Your instructions — Print exactly the lines from the one containing "abbrev Row (n : Nat) (α : Type) := Vector α n" through the last line of the listing, both included.

── Data supplied

-- ==== Sys2Proof/Word.lean ====
section
/-! DEFINITION. The plain types of the model: bytes, node numbers, part time, the numbers of channels and axles, and
the two containers (one value per index, one value per port). Nothing here follows a rule that a test could mend. -/

namespace Sys2Proof

/-- A byte of the line or of a table entry. -/
abbrev Byte := BitVec 8

/-- A node number, 0 to 63 (00_scope.md, Numbering and naming; the six-bit fields of R1). -/
abbrev Node := BitVec 6

/-- A frame's sequence field and a port's origin count, 0 to 15 (R1, R15). -/
abbrev Seq := BitVec 4

/-- Part time: a count of milliseconds, 0 to 2^32 - 1, wrapping to 0 (R18). -/
abbrev Time := BitVec 32

/-- The two parts that share one die (00_scope.md, Variants). -/
inductive Variant where
  | hg4
  | hg6
deriving DecidableEq, Repr

/-- The number of wheel channels of a variant. -/
def Variant.channels : Variant → Nat
  | .hg4 => 4
  | .hg6 => 6

/-- The number of axles of a variant. -/
def Variant.axles : Variant → Nat
  | .hg4 => 2
  | .hg6 => 3

/-- A wheel channel. The HG4 has 0 to 3 alone; its 4 and 5 are never mapped. -/
abbrev Chan := Fin 6

/-- An axle. The HG4 has 0 and 1 alone; its 2 is never present. -/
abbrev Axle := Fin 3

/-- The channels in ascending order. -/
def allChans : List Chan := [0, 1, 2, 3, 4, 5]

/-- The axles in ascending order. -/
def allAxles : List Axle := [0, 1, 2]

/-- One value for each of `n` indices. -/
abbrev Row (n : Nat) (α : Type) := Vector α n

/-- The value at an index. -/
def Row.nth {n : Nat} {α : Type} (r : Row n α) (i : Fin n) : α := r[i]

/-- The row with one value replaced. -/
def Row.put {n : Nat} {α : Type} (r : Row n α) (i : Fin n) (x : α) : Row n α := Vector.set r i x

/-- The row that holds one value everywhere. -/
def Row.fill (n : Nat) {α : Type} (x : α) : Row n α := Vector.replicate n x

/-- A line port: U toward the cab, D toward the axles (ch. 1). -/
inductive Port where
  | u
  | d
deriving DecidableEq, Repr

/-- The other port: P' of chapter 2. -/
def Port.other : Port → Port
  | .u => .d
  | .d => .u

/-- One value for each port. -/
structure PerPort (α : Type) where
  u : α
  d : α
deriving DecidableEq, Repr

/-- The value of a port. -/
def PerPort.sel {α : Type} (x : PerPort α) : Port → α
  | .u => x.u
  | .d => x.d

/-- The pair with one port's value replaced. -/
def PerPort.put {α : Type} (x : PerPort α) (p : Port) (v : α) : PerPort α :=
  match p with
  | .u => { x with u := v }
  | .d => { x with d := v }

end Sys2Proof
end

────

Answer to this problem —
abbrev Row (n : Nat) (α : Type) := Vector α n

/-- The value at an index. -/
def Row.nth {n : Nat} {α : Type} (r : Row n α) (i : Fin n) : α := r[i]

/-- The row with one value replaced. -/
def Row.put {n : Nat} {α : Type} (r : Row n α) (i : Fin n) (x : α) : Row n α := Vector.set r i x

/-- The row that holds one value everywhere. -/
def Row.fill (n : Nat) {α : Type} (x : α) : Row n α := Vector.replicate n x

/-- A line port: U toward the cab, D toward the axles (ch. 1). -/
inductive Port where
  | u
  | d
deriving DecidableEq, Repr

/-- The other port: P' of chapter 2. -/
def Port.other : Port → Port
  | .u => .d
  | .d => .u

/-- One value for each port. -/
structure PerPort (α : Type) where
  u : α
  d : α
deriving DecidableEq, Repr

/-- The value of a port. -/
def PerPort.sel {α : Type} (x : PerPort α) : Port → α
  | .u => x.u
  | .d => x.d

/-- The pair with one port's value replaced. -/
def PerPort.put {α : Type} (x : PerPort α) (p : Port) (v : α) : PerPort α :=
  match p with
  | .u => { x with u := v }
  | .d => { x with d := v }

end Sys2Proof
end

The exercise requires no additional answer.